Captain Harland, a couple of years later, went out of the service

with discredit, passed through the bankruptcy court, and turned

showman. His line was thought-reading; he enlisted the services of

his daughter, taught her the tricks of his trade, and became "The

Great Fortinbras" of the music-halls. Captain Harland would move

amongst the audience, asking the spectators in a whisper to think

of a number or of an article in their pockets, after the usual

fashion, while the child, in her short frock, with her long fair

hair tied back with a ribbon, would stand blind-folded upon the

platform and reel off the answers with astonishing rapidity. She

was singularly quick, singularly receptive.

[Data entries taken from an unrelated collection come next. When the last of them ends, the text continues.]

-- ==== Sys2Proof/Machine/Operands.lean ====
section
/-! DEFINITION. The byte layouts of the structures the device reads and writes: Request Table Entries (R78), journal records (R92,
R442), State Mover messages (R138–R141), prefix messages (R118) and scheduler messages (R206). -/

namespace Sys2Proof.Machine

open Sys2Proof

/-! ## Request Table Entry (R78, R79) -/

/-- FLAGS as bits (R79). -/
def RFlags.toNat (f : RFlags) : Nat :=
  b2n f.moving + b2n f.bound * 2 + b2n f.fallback * 4 + b2n f.cancelReq * 8 + b2n f.rideAlong * 16 + b2n f.unprotected * 32
    + b2n f.rebuilt * 64 + b2n f.late * 128

/-- FLAGS from bits. -/
def RFlags.ofNat (v : Nat) : RFlags :=
  { moving := bit v 0, bound := bit v 1, fallback := bit v 2, cancelReq := bit v 3, rideAlong := bit v 4,
    unprotected := bit v 5, rebuilt := bit v 6, late := bit v 7 }

/-- A state from its code (R86); other codes read as FREE. -/
def RState.ofCode : Nat → RState
  | 1 => .admitted | 2 => .prefill | 3 => .prefilled | 4 => .generating | 5 => .parked
  | 6 => .rebuilding | 7 => .ending | 8 => .forward | _ => .free

/-- TOKLOG_LEN. -/
def Rte.len (r : Rte) : Nat := r.tokens.length

/-- LAST_TOKEN. -/
def Rte.lastToken (r : Rte) : Nat := r.tokens.getLastD 0

/-- The 256 bytes of an RTE (R78). -/
def Rte.toBytes (r : Rte) : Bytes :=
  toLE 8 r.rid ++ toLE 1 r.state.code ++ toLE 1 r.partition ++ toLE 2 r.flags.toNat ++ toLE 4 r.tenant
    ++ toLE 2 r.model ++ toLE 2 r.adapter ++ toLE 2 r.fallbackId ++ toLE 1 r.dclass ++ toLE 1 r.kvFormat
    ++ toLE 8 r.admitStep ++ toLE 8 r.deadline ++ toLE 4 r.promptLen ++ toLE 4 r.genCount ++ toLE 4 r.maxNew ++ toLE 4 r.lateCount
    ++ toLE 8 r.hostTag ++ toLE 8 r.kvMap ++ toLE 4 r.pages.length ++ toLE 4 r.prefixBlocks ++ toLE 8 r.recurAddr ++ toLE 4 r.recurLen
    ++ toLE 4 r.len ++ toLE 8 r.toklogAddr ++ toLE 2 r.emitRing ++ toLE 1 r.originPart ++ zeros 1 ++ toLE 4 r.emitPos
    ++ toLE 2 r.jrnPartner ++ toLE 1 r.jrnHeld ++ zeros 1 ++ toLE 4 r.jrnAckPos ++ toLE 4 r.mapEpoch ++ toLE 4 r.slot
    ++ toLE 2 r.fwdHome ++ toLE 1 r.fwdPart ++ zeros 5 ++ toLE 8 r.fwdExpire ++ toLE 2 r.temperature ++ toLE 2 r.topP ++ toLE 2 r.topK
    ++ zeros 2 ++ toLE 8 r.seed ++ toLE 8 r.submitTime ++ (r.stops.take 4).flatMap (toLE 4 ·) ++ zeros (16 - 4 * (r.stops.take 4).length)
    ++ padTo 32 r.lastHash ++ toLE 4 r.lastToken ++ toLE 4 r.endStatus ++ toLE 8 r.endStep ++ zeros 24

/-- The fields an RTE image carries (R78). The token log, the page map and the recurrent state are carried apart. -/
def Rte.ofBytes (b : Bytes) : Rte :=
  { rid := le b 0 8, state := .ofCode (le b 8 1), partition := le b 9 1, flags := .ofNat (le b 10 2), tenant := le b 12 4,
    model := le b 16 2, adapter := le b 18 2, fallbackId := le b 20 2, dclass := le b 22 1, kvFormat := le b 23 1,
    admitStep := le b 24 8, deadline := le b 32 8, promptLen := le b 40 4, genCount := le b 44 4, maxNew := le b 48 4,
    lateCount := le b 52 4, hostTag := le b 56 8, prefixBlocks := le b 76 4, recurLen := le b 88 4, emitRing := le b 104 2,
    originPart := le b 106 1, emitPos := le b 108 4, jrnPartner := le b 112 2, jrnHeld := le b 114 1, jrnAckPos := le b 116 4,
    mapEpoch := le b 120 4, temperature := le b 144 2, topP := le b 146 2, topK := le b 148 2, seed := le b 152 8,
    submitTime := le b 160 8, stops := [le b 168 4, le b 172 4, le b 176 4, le b 180 4], lastHash := slice b 184 32,
    endStatus := le b 220 4, endStep := le b 224 8 }

/-! ## Journal records (R91, R92, R442) -/

/-- The anchor of a request at its home (R92). -/
def anchorOf (r : Rte) (homeDev : Nat) : Bytes :=
  [0x01, 0x00] ++ toLE 1 r.dclass ++ toLE 1 r.kvFormat ++ toLE 4 r.tenant ++ toLE 8 r.rid ++ toLE 2 r.model ++ toLE 2 r.adapter
    ++ toLE 2 r.fallbackId ++ toLE 2 r.emitRing ++ toLE 4 r.promptLen ++ toLE 4 r.maxNew ++ toLE 8 r.deadline ++ toLE 8 r.submitTime
    ++ toLE 8 r.hostTag ++ toLE 8 r.seed ++ toLE 2 r.temperature ++ toLE 2 r.topP ++ toLE 2 r.topK ++ toLE 1 r.originPart
    ++ toLE 1 (r.flags.toNat % 256) ++ (r.stops.take 4).flatMap (toLE 4 ·) ++ zeros (16 - 4 * (r.stops.take 4).length)
    ++ toLE 2 homeDev ++ toLE 1 r.partition ++ zeros 1 ++ toLE 4 r.mapEpoch ++ toLE 8 r.admitStep ++ zeros 24

/-- Units of 4 KiB a journal reserves (R93). -/
def journalUnits (promptLen maxNew : Nat) : Nat := ceilDiv (128 + 4 * (promptLen + maxNew)) 4096

/-- A token run record (R92): RUN_FLAGS, first position, tokens; padded to a multiple of 16 bytes. -/
def tokenRun (flags first rid : Nat) (toks : List Nat) : Bytes :=
  let body := [0x02] ++ toLE 1 flags ++ toLE 2 toks.length ++ toLE 4 first ++ toLE 8 rid ++ toks.flatMap (toLE 4 ·)
  padTo (ceilDiv body.length 16 * 16) body

/-- A Home record (R92). -/
def homeRecord (part dev epoch rid step flags : Nat) : Bytes :=
  [0x03] ++ toLE 1 part ++ toLE 2 dev ++ toLE 4 epoch ++ toLE 8 rid ++ toLE 8 step ++ toLE 1 flags ++ zeros 7

/-- An End record (R92). -/
def endRecord (status last rid : Nat) : Bytes := [0x04] ++ toLE 1 status ++ zeros 2 ++ toLE 4 last ++ toLE 8 rid

/-- An Acknowledgement record (R92). -/
def ackRecord (status pos rid : Nat) : Bytes := [0x05] ++ toLE 1 status ++ zeros 2 ++ toLE 4 pos ++ toLE 8 rid

/-- An Emit record (R442). -/
def emitRecord (flags ring token tag rid pos stepLo : Nat) : Bytes :=
  [0x06] ++ toLE 1 flags ++ toLE 2 ring ++ toLE 4 token ++ toLE 8 tag ++ toLE 8 rid ++ toLE 4 pos ++ toLE 4 (stepLo % 2 ^ 32)

/-- A Finish record (R442). -/
def finishRecord (status ring last tag rid stepLo : Nat) : Bytes :=
  [0x07] ++ toLE 1 status ++ toLE 2 ring ++ toLE 4 last ++ toLE 8 tag ++ toLE 8 rid ++ toLE 4 (stepLo % 2 ^ 32) ++ zeros 4

/-- A Cancel record (R442). -/
def cancelRecord (rid : Nat) : Bytes := [0x08] ++ zeros 7 ++ toLE 8 rid

/-- Size of the journal record at the head of a payload, 0 for an unknown TYPE (R91, R442). -/
def recordSize (b : Bytes) : Nat :=
  match le b 0 1 with
  | 1 => 128
  | 2 => ceilDiv (16 + 4 * le b 2 2) 16 * 16
  | 3 => 32
  | 4 => 16
  | 5 => 16
  | 6 => 32
  | 7 => 32
  | 8 => 16
  | _ => 0

/-- The records of a journal message; none where a TYPE is unknown or a record runs past the payload (R91). -/
def splitRecords : Nat → Bytes → Option (List Bytes)
  | 0,     b => if b.isEmpty then some [] else none
  | k + 1, b =>
    if b.isEmpty then some []
    else
      let n := recordSize b
      if n = 0 || b.length < n then none
      else (splitRecords k (b.drop n)).map (b.take n :: ·)

/-! ## State Mover messages (R138–R142) -/

/-- Header bytes (R138). -/
def SHdr.toBytes (h : SHdr) : Bytes :=
  toLE 1 h.type ++ toLE 1 h.kind ++ toLE 1 h.srcPart ++ toLE 1 h.dstPart ++ toLE 2 h.srcDev ++ toLE 2 h.dstDev
    ++ toLE 8 h.rid ++ toLE 4 h.seq ++ toLE 4 h.epoch ++ toLE 8 h.step

/-- Header of a message. -/
def SHdr.ofBytes (b : Bytes) : SHdr :=
  { type := le b 0 1, kind := le b 1 1, srcPart := le b 2 1, dstPart := le b 3 1, srcDev := le b 4 2, dstDev := le b 6 2,
    rid := le b 8 8, seq := le b 16 4, epoch := le b 20 4, step := le b 24 8 }

/-- Fixed sizes of the messages (R139); Data has its 48-byte head here. -/
def smvSize : Nat → Nat
  | 1 => 352 | 2 => 48 | 3 => 64 | 4 => 64 | 5 => 32 | 6 => 48 | 7 => 48 | 8 => 64 | 9 => 48 | 10 => 48 | 11 => 48 | _ => 0

/-- The body of an Open (R140). -/
structure OpenBody where
  ownPages : Nat := 0
  prefixes : Nat := 0
  spans    : Nat := 0
  pps      : Nat := 0
  kvFormat : Nat := 0
  tokens   : Nat := 0
  recurLen : Nat := 0
  lease    : Nat := 0
  first    : Nat := 0
  recEpoch : Nat := 0
  raw      : Nat := 0
  image    : Bytes := []
  deriving DecidableEq, Repr

/-- Body bytes of an Open. -/
def OpenBody.toBytes (o : OpenBody) : Bytes :=
  toLE 4 o.ownPages ++ toLE 4 o.prefixes ++ toLE 2 o.spans ++ toLE 1 o.pps ++ toLE 1 o.kvFormat ++ toLE 4 o.tokens ++ toLE 4 o.recurLen
    ++ toLE 4 o.lease ++ toLE 4 o.first ++ toLE 4 o.recEpoch ++ toLE 8 o.raw ++ zeros 24 ++ padTo 256 o.image

/-- Body of an Open from bytes 32 to 351. -/
def OpenBody.ofBytes (b : Bytes) : OpenBody :=
  { ownPages := le b 0 4, prefixes := le b 4 4, spans := le b 8 2, pps := le b 10 1, kvFormat := le b 11 1, tokens := le b 12 4,
    recurLen := le b 16 4, lease := le b 20 4, first := le b 24 4, recEpoch := le b 28 4, raw := le b 32 8, image := slice b 64 256 }

/-- Body of a Reply (R140). -/
structure ReplyBody where
  status  : Nat
  replyTo : Nat
  outcome : Nat := 0
  homeDev : Nat := 0
  homePart : Nat := 0
  homeStep : Nat := 0
  value   : Nat := 0xFFFFFFFF
  deriving DecidableEq, Repr

/-- Body bytes of a Reply. -/
def ReplyBody.toBytes (r : ReplyBody) : Bytes :=
  toLE 2 r.status ++ toLE 1 r.replyTo ++ toLE 1 r.outcome ++ toLE 2 r.homeDev ++ toLE 1 r.homePart ++ zeros 1
    ++ toLE 8 r.homeStep ++ toLE 4 r.value ++ zeros 12

/-- Body of a Reply from its message. -/
def ReplyBody.ofBytes (b : Bytes) : ReplyBody :=
  { status := le b 32 2, replyTo := le b 34 1, outcome := le b 35 1, homeDev := le b 36 2, homePart := le b 38 1,
    homeStep := le b 40 8, value := le b 48 4 }

/-- Seal body (R140). -/
def sealBody (msgs recs bytes : Nat) : Bytes := toLE 4 msgs ++ toLE 4 recs ++ toLE 8 bytes ++ zeros 16

/-- Intent body (R140). -/
def intentBody (oldDev oldPart newDev newPart step : Nat) : Bytes :=
  toLE 2 oldDev ++ toLE 1 oldPart ++ toLE 1 newPart ++ toLE 2 newDev ++ zeros 2 ++ toLE 8 step ++ zeros 16

/-- Abort and Lost bodies (R140). -/
def statusBody (status : Nat) : Bytes := toLE 2 status ++ zeros 14

/-- Query body (R140). -/
def queryBody (ask : Nat) : Bytes := toLE 1 ask ++ zeros 15

/-- Pull body (R140). -/
def pullBody (lease first count : Nat) : Bytes := toLE 4 lease ++ toLE 4 first ++ toLE 4 count ++ zeros 4

/-- Locate body (R140). -/
def locateBody (dev part ask partner tenant : Nat) : Bytes :=
  toLE 2 dev ++ toLE 1 part ++ toLE 1 ask ++ toLE 2 partner ++ zeros 2 ++ toLE 4 tenant ++ zeros 4

/-- Head of a Data message after its header (R140). -/
def dataHead (sect count msgNo : Nat) : Bytes := toLE 1 sect ++ zeros 1 ++ toLE 2 count ++ toLE 4 msgNo ++ zeros 8

/-- Head of a Data record (R141). -/
def recHead (index span page : Nat) (lens : List Nat) : Bytes :=
  toLE 4 index ++ toLE 2 span ++ toLE 1 page ++ zeros 1 ++ lens.flatMap (toLE 2 ·)

/-! ## Prefix messages (R118) -/

/-- A Lookup. -/
def lookupMsg (kv first rid part : Nat) (hs : List Bytes) : Bytes :=
  [0x01] ++ toLE 1 kv ++ toLE 2 hs.length ++ toLE 4 first ++ toLE 8 rid ++ toLE 1 part ++ zeros 15 ++ hs.flatMap (padTo 32 ·)

/-- A Reply to a Lookup. -/
def lookupReply (status matched first rid leaseStep lease spans pps : Nat) : Bytes :=
  [0x02] ++ toLE 1 status ++ toLE 2 matched ++ toLE 4 first ++ toLE 8 rid ++ toLE 8 leaseStep ++ toLE 4 lease
    ++ toLE 2 spans ++ toLE 1 pps ++ zeros 17

/-- A Release. -/
def releaseMsg (lease rid : Nat) : Bytes := [0x03] ++ zeros 3 ++ toLE 4 lease ++ toLE 8 rid

/-! ## Scheduler messages (R206) -/

/-- A Bid. -/
def bidMsg (part dev count step ctx model member : Nat) : Bytes :=
  [0x01] ++ toLE 1 part ++ toLE 2 dev ++ toLE 4 count ++ toLE 8 step ++ toLE 4 ctx ++ toLE 2 model ++ toLE 1 member ++ zeros 9

/-- An Offer. -/
def offerMsg (part dev room step model : Nat) : Bytes :=
  [0x02] ++ toLE 1 part ++ toLE 2 dev ++ toLE 4 room ++ toLE 8 step ++ toLE 2 model ++ zeros 14

/-- A Void. -/
def voidMsg (part dev reason step : Nat) : Bytes :=
  [0x03] ++ toLE 1 part ++ toLE 2 dev ++ toLE 4 reason ++ toLE 8 step ++ zeros 16

end Sys2Proof.Machine
end

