/-- Allocate every page that appends at `n` positions from `lo` first write; none of them where one is refused. -/
def Chip.allocFor (s : Chip) (i : Nat) (lo n : Nat) : Chip × Bool :=
  match s.rte i with
  | none => (s, false)
  | some r =>
    let es := (((List.range n).map (fun k => (s.whereIs r (lo + k)).1)).eraseDups).filter (fun e => !entryValid (s.entry r 0 e))
    let want := es.flatMap (fun e => (List.range (s.spansOf r)).map (fun σ => (σ, e)))
    match s.allocPages r.partition r.rid want with
    | (_, .inr st) => ((s.cnt (regAt (Pg.sdg st) Reg.SDG_ALLOC_FAIL)).raise (Pg.sdg st) 0, false)
    | (t, .inl got) =>
      let (t, r) := (want.zip got).foldl (fun (x : Chip × Rte) w => x.1.newPage x.2 w.1.1 w.1.2 w.2) (t, r)
      (t.putRte i r, true)

/-! ## Selections -/

/-- What a partition runs in the step. -/
def Chip.sel (s : Chip) (p : Nat) : Option Sel := s.sch.sels.find? (fun x => x.part == p)

/-- Change a partition's selection. -/
def Chip.updSel (s : Chip) (p : Nat) (f : Sel → Sel) : Chip :=
  s.setSch (fun x => { x with sels := x.sels.map (fun y => if y.part = p then f y else y) })

/-- Requests bound in the step, in every way (R84). -/
def Chip.boundCount (s : Chip) : Nat := (s.sch.sels.map (fun x => x.bound.length + x.ride.length + x.back.length)).foldl (· + ·) 0

/-- May one more request be pinned for binding and attention (R84)? A request that is refused is counted once in a step. -/
def Chip.pinRoom (s : Chip) (i : Nat) : Chip × Bool :=
  if s.boundCount < 12288 then (s, true)
  else if s.sch.pinRefused.contains i then (s, false)
  else ((s.cnt Reg.RTB_PIN_REFUSED).setSch (fun x => { x with pinRefused := x.pinRefused ++ [i] }), false)

/-- The program of a table index. -/
def Chip.prog (s : Chip) (i : Nat) : Option Prog := s.sch.progs.find i

/-- A program becomes the partition's for the step: SCH_CUR_PROG, and the residency's last selection (R224). [log 53, DEDUCED] -/
def Chip.selectProg (s : Chip) (p i : Nat) (forced : Bool) : Chip :=
  match s.prog i with
  | none => s
  | some g =>
    let m := s.progModel g
    let s := s.wr64 (Reg.SCH_CUR_PROG_LO + 8 * p) g.id
    s.setSch (fun x => { x with
      sels := x.sels.filter (fun y => y.part != p) ++ [{ part := p, prog := i, forced := forced }]
      res := x.res.map (fun r => if r.part = p && !r.adapter && some r.id == m then { r with lastSel := s.step } else r) })

/-! ## Voids and sequencer faults (R202, R203) -/

/-- The step is void for a partition: counted once. -/
def Chip.voidStep (s : Chip) (p : Nat) : Chip :=
  match s.sel p with
  | some x => if x.voided || x.ran then s else ((s.updSel p (fun y => { y with voided := true })).cnt Reg.SCH_VOID).raise Pg.SCH 1
  | none => s

/-- Change a program of the table. -/
def Chip.updProg (s : Chip) (i : Nat) (f : Prog → Prog) : Chip :=
  match s.prog i with
  | some g => s.setSch (fun x => { x with progs := x.progs.put i (f g) })
  | none => s

/-- A sequencer fault of a tile (R202). `time` says that it is a time overrun, which bars the program only after FAULT_LIMIT
consecutive steps. -/
def Chip.seqFault (s : Chip) (t p : Nat) (time : Bool) : Chip :=
  let s := (s.setTile t (fun x => { x with stopped := true })).raise (Pg.til t) 4
  let s := (s.cnt Reg.SCH_SEQ_FAULT).raise Pg.SCH 0
  let mark : Prog → Prog := fun g => if time then { g with overran := true } else { g with barred := true }
  let s : Chip := match s.sel p with
    | some x => s.updProg x.prog mark
    | none => s
  let s := if s.role p = .generation then s.sendVoid p 1 else s
  s.voidStep p

/-- At the end of a step: programs that overran count one more consecutive step, the others none (R202). -/
def Chip.countOverruns (s : Chip) : Chip :=
  let limit := max 1 (s.rf F.SCH_CFG_FAULT_LIMIT)
  let next : Prog → Prog := fun g =>
    if g.overran then { g with overran := false, overruns := g.overruns + 1, barred := g.barred || decide (limit ≤ g.overruns + 1) }
    else { g with overruns := 0 }
  s.setSch (fun x => { x with progs := x.progs.map (fun p => (p.1, next p.2)) })

/-! ## Bids and Offers (R206, R218) -/

/-- Incoming KIND 1 transfers of a model for which the partition is a READY destination. -/
def Chip.incoming (s : Chip) (p model : Nat) : List Nat :=
  (s.smv.dsts.filter (fun x => x.hdr.kind == 1 && x.hdr.dstPart == p && x.state == .ready)).filterMap (fun x =>
    let b := OpenBody.ofBytes x.body
    if openModel 1 (openRte 1 b) = model then some b.tokens else none)

/-- COUNT and CTX_MAX of a member. -/
def Chip.bidCount (s : Chip) (p : Nat) : Nat × Nat :=
  let m := s.gangModel p
  let u := ((s.model m).map (·.u)).getD 1
  let l := (s.genBindable p).map (fun x => x.2.len + u) ++ (s.incoming p m).map (· + u)
  (l.length, l.foldl max 0)

/-- Does a partition take part in gangs: the generation role, a gang model, not forced? -/
def Chip.inGang (s : Chip) (p : Nat) : Bool :=
  s.partExists p && s.role p == .generation && s.gangModel p != 0 && s.schPart p F.SCH_PART_CFG_FORCE_EN == 0

/-- Send the Offer of a member that has had room (R218). -/
def Chip.sendOffer (s : Chip) (p count : Nat) : Chip :=
  let m := s.gangModel p
  if s.sch.room.getD p 0 < max 1 (s.rf F.SCH_CFG_ROOM_STEPS) then s
  else
    let slots := (((s.gangCands p m).filter (fun x => s.progFit p x.2)).map (fun x => x.2.slots)).foldl max 0
    let room := slots / s.gangSize p - count
    if room = 0 then s
    else s.each (s.destEntries p m 1) (fun s d => s.send 4 d.1 d.2 p (offerMsg p s.selfDev room (s.step + 1) m))

/-- The Bids and Offers of the cutoff, for the next step. The member's own Bid is kept beside those it receives. -/
def Chip.sendBids (s : Chip) : Chip :=
  if !s.schOn then s
  else s.each (below 8 s.inGang) (fun s p =>
    if !s.gangWhole p then s
    else
      let (n, ctx) := s.bidCount p
      let member := (s.gang p).findIdx (fun e => e == (s.selfDev, p))
      let own : BidRec := { step := s.step + 1, dev := s.selfDev, part := p, dst := p, count := n, ctx := ctx, model := s.gangModel p }
      let s := s.setSch (fun x => { x with bids := x.bids ++ [own] })
      let s := s.each (s.gangPeers p) (fun s d => s.send 4 d.1 d.2 p (bidMsg p s.selfDev n (s.step + 1) ctx (s.gangModel p) member))
      s.sendOffer p n)

/-- The Bid of a member for the current step; a Bid of another model is none (R206). -/
def Chip.bidOf (s : Chip) (p : Nat) (m : Nat × Nat) : Option BidRec :=
  s.sch.bids.find? (fun b => b.step == s.step && b.dst == p && b.dev == m.1 && b.part == m.2 && b.model == s.gangModel p)

/-! ## Residency (R223, R224) -/

/-- The residency entry of a model or adapter on a partition. -/
def Chip.residency (s : Chip) (p : Nat) (adapter : Bool) (id : Nat) : Option Residency :=
  s.sch.res.find? (fun r => r.part == p && r.adapter == adapter && r.id == id)

/-- Change a residency entry. -/
def Chip.updRes (s : Chip) (p : Nat) (adapter : Bool) (id : Nat) (f : Residency → Residency) : Chip :=
  s.setSch (fun x => { x with res := x.res.map (fun r => if r.part = p && r.adapter == adapter && r.id = id then f r else r) })
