-- ==== Sys2Proof/Machine/SchedRows.lean ====
section
/-! DEFINITION. What the scheduler does in rows 10 and 12 of a Boundary window (R207–R215, R217–R222) and at a program's gang barrier
(R94, R203, R217, R219). -/

namespace Sys2Proof.Machine

open Sys2Proof

/-! ## Row 10: the deadline monitor (R219–R222) -/

/-- RIDs that may not sample in this step: an item failed, or its Result is missing (R259). -/
def Sel.unanswered (x : Sel) : List Nat := x.barred ++ x.asked.map (·.1)

/-- Is a request subject to the fallback decision (R220)? The device moves no state out of a partition whose role change is pending (R33). -/
def Chip.fbSubject (s : Chip) (r : Rte) : Bool :=
  !s.rolePending r.partition &&
  (r.state == .generating || r.state == .parked || r.state == .prefilled) && !r.flags.fallback && !r.flags.moving && !r.lost && !r.fbDecided
    && !s.smv.orders.any (fun o => o.rid == r.rid && (o.runtime || o.kind == 2))
    && s.rf (F.SCH_DLC_FB_EN.plus (4 * (r.dclass % 16))) == 1

/-- T_primary and T_fallback of R221, in almanac nanoseconds. -/
def Chip.deadlineTimes (s : Chip) (r : Rte) (m f : ModelEnt) : Nat × Nat :=
  let t := s.stepTime s.step
  let d := 10 * s.plan.c
  let left := r.maxNew - r.genCount
  let h := if r.state = .generating then 0 else 1
  let q := ceilDiv r.len f.prefillRate
  (t + (h + ceilDiv left m.u) * d, t + (q + ceilDiv (left - 1) f.u + 2) * d)

/-- Order a fallback move; a KIND 1 order of the scheduler that stands for the request makes way for it (R220, R222). -/
def Chip.orderFallback (s : Chip) (i : Nat) (r : Rte) : Chip :=
  let o : Order := { kind := 2, rid := r.rid, srcPart := r.partition, use := some 2 }
  let old := fun (x : Order) => x.rid == r.rid && x.kind == 1 && !x.runtime
  let s := if s.smv.orders.any old then
      s.setSmv (fun m => { m with orders := m.orders.map (fun x => if old x then o else x) })
    else s.queueOrder o
  ((s.putRte i { r with fbDecided := true, parkMark := 0 }).cnt Reg.SCH_FALLBACKS).charge 50

/-- The check of one request (R222). -/
def Chip.checkDeadline (s : Chip) (i : Nat) : Chip :=
  match s.rte i with
  | none => s
  | some r =>
    if !s.fbSubject r then s
    else match s.model r.model with
      | none => s
      | some m =>
        let fb := s.model r.fallbackId
        let f := fb.getD m
        let (tp, tf) := s.deadlineTimes r m f
        if tp + s.rf (F.SCH_DLC_GUARD.plus (4 * (r.dclass % 16))) * 10000 ≤ r.deadline then s
        else if r.fallbackId = 0xFFFF || fb.isNone || !f.fbReady || f.prefillRate = 0 || (s.destEntries r.partition r.fallbackId 2).isEmpty then
          (s.cnt Reg.SCH_FB_UNAVAIL).charge 50
        else if tf < tp then s.orderFallback i r
        else s

/-- Row 10 (R220): every live request here with a deadline, whether or not selection and binding are enabled. -/
def Chip.row10 (s : Chip) : Chip :=
  if s.quiet Pg.SCH then s
  else
    let l := (s.rtb.rtes.filter (fun x => x.2.state.live && x.2.deadline != 0 && !x.2.lost)).map (·.1)
    let hit := s.rtb.cache
    let costs := (l.foldl (fun (st : Nat × List (Nat × Nat)) i =>
      if hit.contains i then (st.1 + 1, st.2 ++ [(i, if st.1 % 8 = 0 then 1 else 0)]) else (st.1, st.2 ++ [(i, 8)])) (0, [])).2
    s.items 100 (·.1) costs (fun s c => ((s.charge c.2).touch c.1).checkDeadline c.1)

/-- A 32-bit number as a key of a descending order. -/
def descKey (n : Nat) : Nat := 0xFFFFFFFF - n

/-- The program that fits a demand: the least by `small` among those that cover it, else the least by `large` of all. -/
def pickProg (all : SMap Prog) (covers : Prog → Bool) (small large : Prog → List Nat) : Option (Nat × Prog) :=
  match all.filter (fun x => covers x.2) with
  | []  => leastBy (fun x => large x.2) all
  | big => leastBy (fun x => small x.2) big

/-! ## Row 12: generation partitions (R207–R210, R217, R218) -/

/-- Requests left unbound in the step: one more window; those at PARK_AFTER are marked for parking and ordered (R205, R217), but none out of a
partition whose role change is pending (R33). -/
def Chip.leftUnbound (s : Chip) (p : Nat) (rows : List Nat) : Chip :=
  let park := s.schPart p F.SCH_PART_CFG_PARK_AFTER
  s.each rows (fun s i =>
    match s.rte i with
    | some r =>
      let r := { r with unbound := r.unbound + 1 }
      if park ≠ 0 && park ≤ r.unbound && r.state = .generating && r.parkMark = 0 && !s.rolePending p then
        ((s.putRte i { r with parkMark := 1 }).cnt Reg.SCH_PARKS).queueOrder { kind := 1, rid := r.rid, srcPart := p, use := some 1 }
      else s.putRte i r
    | none => s)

The undoubted cleverness of the performance, and the beauty of the

child, brought to them a temporary prosperity. The Great

Fortinbras rose from the music-halls to the assembly rooms of

provincial towns. The performance became genteel, and ladies

flocked to the matinees.

The Great Fortinbras dropped his pseudonym and became once more

Captain Harland.

As Celia grew up, he tried a yet higher flight--he became a

spiritualist, with Celia for his medium. The thought-reading

entertainments became thrilling seances, and the beautiful child,

now grown into a beautiful girl of seventeen, created a greater

sensation as a medium in a trance than she had done as a lightning

thought-reader.

"I saw no harm in it," Celia explained to M. Fleuriot, without any

attempt at extenuation. "I never understood that we might be doing

any hurt to any one. People were interested. They were to find us

out if they could, and they tried to and they couldn't. I looked

upon it quite simply in that way. It was just my profession. I

accepted it without any question. I was not troubled about it

until I came to Aix."

A startling exposure, however, at Cambridge discredited the craze

for spiritualism, and Captain Harland's fortunes declined. He

crossed with his daughter to France and made a disastrous tour in

that country, wasted the last of his resources in the Casino at

Dieppe, and died in that town, leaving Celia just enough money to

bury him and to pay her third-class fare to Paris.